## How to complete this task
Below are some records. Copy every line in them that holds "sput".

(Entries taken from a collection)
/-- R549, R550: a command named by opcode `op`, from its SIS_CMD write to its end; or, where a write of SIS_CMD has started that
command before, its end. `soft` tells a command that SOFT_ERR offers (Table 14.2). It gets the challenge that it consumed.
DEDUCED (log entry 22). -/
def State.sisCmd (s : State) (p : Party) (op : Nat) (soft : Bool) (run : Option Bytes → State → State) : State :=
  if p != .wardenFw then s.wdnRefuse
  else if !s.sisOn then s
  else if s.island.busy.any (fun b => b.op != op) then s.sisBusyRefuse
  else
    let i := if s.island.busy.isNone then s.island.begin op else s.island
    let ch := i.busy.bind (·.ch)
    let i := { i with busy := none }
    let s := { s with island := i }
    if i.st = .operational ∨ (i.st = .softErr ∧ soft) then run ch s
    else { s with island := i.finish resState [] }

/-- A command that changes the island alone. -/
def State.sisLocal (s : State) (p : Party) (op : Nat) (soft : Bool) (run : Option Bytes → Island → Island) : State :=
  s.sisCmd p op soft (fun ch s => { s with island := run ch s.island })

/-- A Crypto Officer command (R551): `n` other argument bytes at 193. DEDUCED (log entry 22). DESIGN CHOICE (log entry 23). -/
def State.sisOfficer (s : State) (p : Party) (op n : Nat) (run : Bytes → State → State) : State :=
  s.sisCmd p op false (fun ch s =>
    let i := s.island
    let args := i.argB 193 n
    if i.officer ch (i.argB 0 97) (i.argB 97 96) op args then run args s
    else { s with island := i.finish resAuth [] })

/-- SELFTEST (0x01). -/
def State.cmdSelftest (s : State) (p : Party) (ok : Bool) : State :=
  s.sisCmd p 0x01 true (fun _ s =>
    if !ok then s.sisErr .hardErr
    else
      let s := s.sisGo .operational
      { s with island := s.island.finish resOk [] })

/-- GETID (0x02). -/
def Island.getid (i : Island) : Island :=
  let kak := kakPub i.dikGen
  let cert := if i.hasCert then Config.dikCert.take 720 else []
  i.finish resOk (dikPub i.dikGen ++ kak ++ padTo 96 (dikSign i.dikGen (sha kak))
    ++ natLe 2 cert.length ++ cert)
def State.cmdGetid (s : State) (p : Party) : State := s.sisLocal p 0x02 false (fun _ i => i.getid)

/-- VERIFY of an image (R555): the RESULT and the island with its measurement. -/
def Island.verify (i : Island) (ty : Nat) (img : Bytes) : Nat × Island :=
  if ty > 4 then (resArgs, i)
  else
    let r := verifyImage i.revoked (sget 0 i.minSvn ty) img
    (r, if r = resOk ∧ ty < 4 then i.extend (ty + 1) (sha img) else i)

/-- VERIFY (0x03): the image lies in Warden SRAM. -/
def State.cmdVerify (s : State) (p : Party) : State :=
  let sram := s.wdn.sram
  s.sisLocal p 0x03 false (fun _ i =>
    let len := i.argN 5 4
    if len > 0x1000100 then i.finish resArgs []
    else
      let r := i.verify (i.argN 0 1) (mread sram (i.argN 1 4) len)
      r.2.finish r.1 [])

/-- EXTEND (0x04). -/
def State.cmdExtend (s : State) (p : Party) : State :=
  s.sisLocal p 0x04 false (fun _ i =>
    let n := i.argN 0 1
    if n = 5 ∨ n = 7 then (i.extend n (i.argB 1 48)).finish resOk [] else i.finish resArgs [])

/-- QUOTE (0x05, Table 14.9). -/
def Island.quote (i : Island) (wdnId serial : Nat) : Island :=
  let m := i.argN 0 1
  if m = 0 then i.finish resArgs []
  else
    let fl := b2n i.dbg + 2 * b2n (decide (0 < i.tamper)) + 4 * b2n (i.dikGen == 0)
    let q := natLe 4 0x51534953 ++ natLe 2 1 ++ natLe 2 fl ++ natLe 4 wdnId ++ natLe 1 i.dikGen ++ natLe 3 0
      ++ natLe 8 serial ++ natLe 1 m ++ natLe 3 0 ++ natLe 4 i.qcount ++ i.argB 1 48
      ++ (idxs 8 (fun n => m.testBit n)).flatMap (fun n => i.mregOf n)
    { i with qcount := i.qcount + 1 }.finish resOk (q ++ padTo 96 (dikSign i.dikGen (sha q)))

/-- WDN_ID (Table 12.11). -/
def State.wdnId (s : State) : W32 := BitVec.ofNat 32 (0x5A020000 + s.sku % 16 * 256 + s.stepId % 256)
/-- DESIGN CHOICE (log entry 26). -/
def State.cmdQuote (s : State) (p : Party) : State :=
  let id := s.wdnId.toNat
  let ser := s.serial.toNat
  s.sisLocal p 0x05 false (fun _ i => i.quote id ser)

/-- IMPORT (0x06, R561, R572). -/
def State.cmdImport (s : State) (p : Party) : State :=
  s.sisLocal p 0x06 false (fun _ i =>
    let n := i.argN 0 1
    let k := i.argN 1 2
    if i.dbg then i.finish resState []
    else if n > 64 ∨ (n ≠ 0 ∧ (k < 2 ∨ k > 0xFFF)) then i.finish resArgs []
    else if n ≠ 0 ∧ i.slots.any (fun e => e.1 != 0 && e.1 != n && e.2.k == k) then i.finish resArgs []
    else
      match importKey i.dikGen (i.argB 3 97) (i.argB 100 40) with
      | none => i.finish resBadwrap []
      | some key => { i with slots := sput i.slots n ⟨padTo 32 key, if n = 0 then 0 else k⟩ }.finish resOk [])

/-- FORGET (0x07). -/
def State.cmdForget (s : State) (p : Party) : State :=
  s.sisLocal p 0x07 false (fun _ i =>
    let n := i.argN 0 1
    if n > 64 then i.finish resArgs [] else { i with slots := sdel i.slots n }.finish resOk [])

/-- Context of a derivation (Table 14.10): `tx` tells the transmit output. -/
def kdfContext (host tx : Bool) (id die port hid pid pdie pport gen : Nat) : Bytes :=
  let own := natLe 2 id ++ natLe 1 die ++ natLe 1 port
  let peer := natLe 2 pid ++ natLe 1 pdie ++ natLe 1 pport
  if host then own ++ natLe 2 hid ++ natLe 1 (b2n (!tx)) ++ natLe 1 0 ++ natLe 4 gen
  else (if tx then own ++ peer else peer ++ own) ++ natLe 4 gen

/-- "PH-RIM-FAB" and "PH-RIM-HOST" in ASCII. -/
def kdfLabel (host : Bool) : Bytes :=
  [0x50#8, 0x48#8, 0x2D#8, 0x52#8, 0x49#8, 0x4D#8, 0x2D#8]
    ++ (if host then [0x48#8, 0x4F#8, 0x53#8, 0x54#8] else [0x46#8, 0x41#8, 0x42#8])

/-- The port takes both keys of key slot `ks`, and its IV counters restart (R562). DESIGN CHOICE (log entry 48). -/
def RimPort.loadKeys (q : RimPort) (ks : Nat) (tx rx : Bytes) : RimPort :=
  { q with keys := sput (sput q.keys (2 * ks) tx) (2 * ks + 1) rx, iv := sput (sput q.iv (2 * ks) 0) (2 * ks + 1) 0 }

/-- R563: the RESULT of LOADKEY. -/
def Island.loadCheck (i : Island) (topo : W32) (q : RimPort) (d n ks ms gen : Nat) : Nat :=
  let g := 16 * d + n
  if i.dbg then resState
  else if d > 3 ∨ n > 15 ∨ ks > 1 ∨ ms > 64 ∨ !bit topo 31 then resArgs
  else if (ms == 0) == q.host then resArgs
  else
    match i.slots.find? (fun e => e.1 == ms) with
    | none => resNokey
    | some e =>
      if ms ≠ 0 ∧ q.pkey ≠ e.2.k then resArgs
      else if q.en ∧ q.ksel = ks then resInuse
      else if shas i.gens g ∧ gen ≤ sget 0 i.gens g then resGen
      else resOk

/-- LOADKEY (0x08, R562, R563). -/
def State.cmdLoadkey (s : State) (p : Party) : State :=
  s.sisCmd p 0x08 false (fun _ s =>
    let i := s.island
    let d := i.argN 0 1
    let n := i.argN 1 1
    let ks := i.argN 2 1
    let ms := i.argN 3 1
    let gen := i.argN 8 4
    let topo := (s.rim d).topo
    let q := (s.rim d).port n
    let r := i.loadCheck topo q d n ks ms gen
    if r ≠ resOk then { s with island := i.finish r [] }
    else
      let out (tx : Bool) : Bytes :=
        kdf108 (sget ⟨[], 0⟩ i.slots ms).key (kdfLabel (ms != 0))
          (kdfContext (ms != 0) tx (bits topo 9 0) d n q.hid (i.argN 4 2) (i.argN 6 1) (i.argN 7 1) gen) 288
      let s := s.modRim d (fun x => x.modPort n (fun q => q.loadKeys ks (out true) (out false)))
      { s with island := { i with gens := sput i.gens (16 * d + n) gen }.finish resOk [] })

/-- RANDOM (0x09). DESIGN CHOICE (log entry 26). -/
def State.cmdRandom (s : State) (p : Party) : State :=
  s.sisLocal p 0x09 false (fun _ i =>
    let n := i.argN 0 2
    if n = 0 ∨ n > 256 then i.finish resArgs []
    else { i with drawn := i.drawn + 1 }.finish resOk (padTo n (Config.drbg i.drawn n)))

/-- CHALLENGE (0x0A). -/
def State.cmdChallenge (s : State) (p : Party) : State :=
  s.sisLocal p 0x0A true (fun _ i =>
    let c := padTo 48 (Config.drbg i.drawn 48)
    { i with drawn := i.drawn + 1, chal := some c, chalAge := 0 }.finish resOk c)

/-- SET_OWNER (0x0B, R552). -/
def State.cmdSetOwner (s : State) (p : Party) : State :=
  s.sisOfficer p 0x0B 97 (fun args s =>
    { s with island := ({ s.island with owner := some (sha args) }.event (0x0B#8 :: args)).finish resOk [] })

/-- ZEROIZE (0x0C). -/
def State.cmdZeroize (s : State) (p : Party) : State := s.sisOfficer p 0x0C 0 (fun _ s => s.zeroize false false)

/-- UNLOCK (0x0D). -/
def State.cmdUnlock (s : State) (p : Party) : State := s.sisOfficer p 0x0D 0 (fun _ s => s.zeroize false true)

/-- REVOKE (0x0E, R552). -/
def State.cmdRevoke (s : State) (p : Party) : State :=
  s.sisOfficer p 0x0E 1 (fun args s =>
    let i := s.island
    let n := leNat args
    let l := if i.revoked.contains n then i.revoked else n :: i.revoked
    if n > 3 ∨ l.length > 3 then { s with island := i.finish resArgs [] }
    else { s with island := ({ i with revoked := l }.event (0x0E#8 :: args)).finish resOk [] })

/-- SVNRAISE (0x0F, R552). DESIGN CHOICE (log entry 26). -/
def State.cmdSvnraise (s : State) (p : Party) : State :=
  s.sisOfficer p 0x0F 2 (fun args s =>
    let i := s.island
    let ty := leNat (args.take 1)
    let v := leNat (args.drop 1)
    if ty > 4 ∨ v ≤ sget 0 i.minSvn ty ∨ v > 32 then { s with island := i.finish resArgs [] }
    else { s with island := ({ i with minSvn := sput i.minSvn ty v }.event (0x0F#8 :: args)).finish resOk [] })

/-- A SIS_CMD write with any OPCODE (R549, R550): the command of Table 14.3 starts, and its own row ends it; an unknown one returns
ARGS at once. DEDUCED (log entry 22). -/
def State.sisOpcode (s : State) (p : Party) (op : Nat) : State :=
  if 1 ≤ op ∧ op ≤ 0x0F then
    (if p != .wardenFw then s.wdnRefuse
     else if !s.sisOn then s
     else if s.island.busy.isSome then s.sisBusyRefuse
     else { s with island := s.island.begin op })
  else s.sisLocal p op false (fun _ i => i.finish resArgs [])

/-! ### The test access port (R152, R568) -/

/-- The unlock register takes an owner key and a signature (R568, R570). -/
def State.tapUnlock (s : State) (b : Bytes) : State :=
  let i := s.island
  let run := (s.sisOn && i.st == .operational) || (s.wdn.supply && i.st == .zeroizing)
  if b.length ≠ 193 ∨ !run then s
  else
    let s := { s with island := { i with chal := none } }
    if i.officer i.chal (b.take 97) (b.drop 97) 0x0D [] then s.zeroize false true else s

/-- What a scan of the data register that instruction `ir` selects captures: the current challenge, one zero bit of BYPASS, or
what IEEE 1149.1 and the part fix. DEDUCED (log entry 80). -/
def State.tapCapture (s : State) (ir : TapInstr) : Bytes :=
  match ir with
  | .challenge => padTo 48 (s.island.chal.getD [])
  | .idcode => Config.tapIdcode
  | .sample | .extest => Config.tapBoundary s.freeCtr
  | _ => [0#8]

/-- A scan of the test access port: the instruction, then its data register with `b` shifted in. While test access is locked every
instruction that R568 does not list selects BYPASS; the spec gives none that test access adds. DEDUCED (log entry 80). -/
def State.tapScan (s : State) (ir : TapInstr) (b : Bytes) : State :=
  let ir := match ir with
    | .other _ => .bypass
    | i => i
  let dr := s.tapCapture ir
  let s := s.modWdn (fun w => { w with tap := { ir := ir, dr := dr } })
  let s := if ir == .sample || ir == .extest then { s with freeCtr := s.freeCtr + 1 } else s
  if ir == .unlock then s.tapUnlock b else s

/-- TRST* resets the controller of the test access port alone (R152). -/
def State.tapReset (s : State) : State := s.modWdn (fun w => { w with tap := {} })

/-! ### SIS_ registers (14.9) -/

/-- SIS_STAT (Table 14.12). -/
def Island.stat (i : Island) : W32 :=
  BitVec.ofNat 32 (i.fwVer % 65536 * 65536 + i.dikGen * 256 + b2n i.wref * 64 + b2n (decide (0 < i.tamper)) * 32
    + b2n i.dbg * 16 + i.st.code)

## Exercise output
      | some key => { i with slots := sput i.slots n ⟨padTo 32 key, if n = 0 then 0 else k⟩ }.finish resOk [])
  { q with keys := sput (sput q.keys (2 * ks) tx) (2 * ks + 1) rx, iv := sput (sput q.iv (2 * ks) 0) (2 * ks + 1) 0 }
      { s with island := { i with gens := sput i.gens (16 * d + n) gen }.finish resOk [] })
    else { s with island := ({ i with minSvn := sput i.minSvn ty v }.event (0x0F#8 :: args)).finish resOk [] })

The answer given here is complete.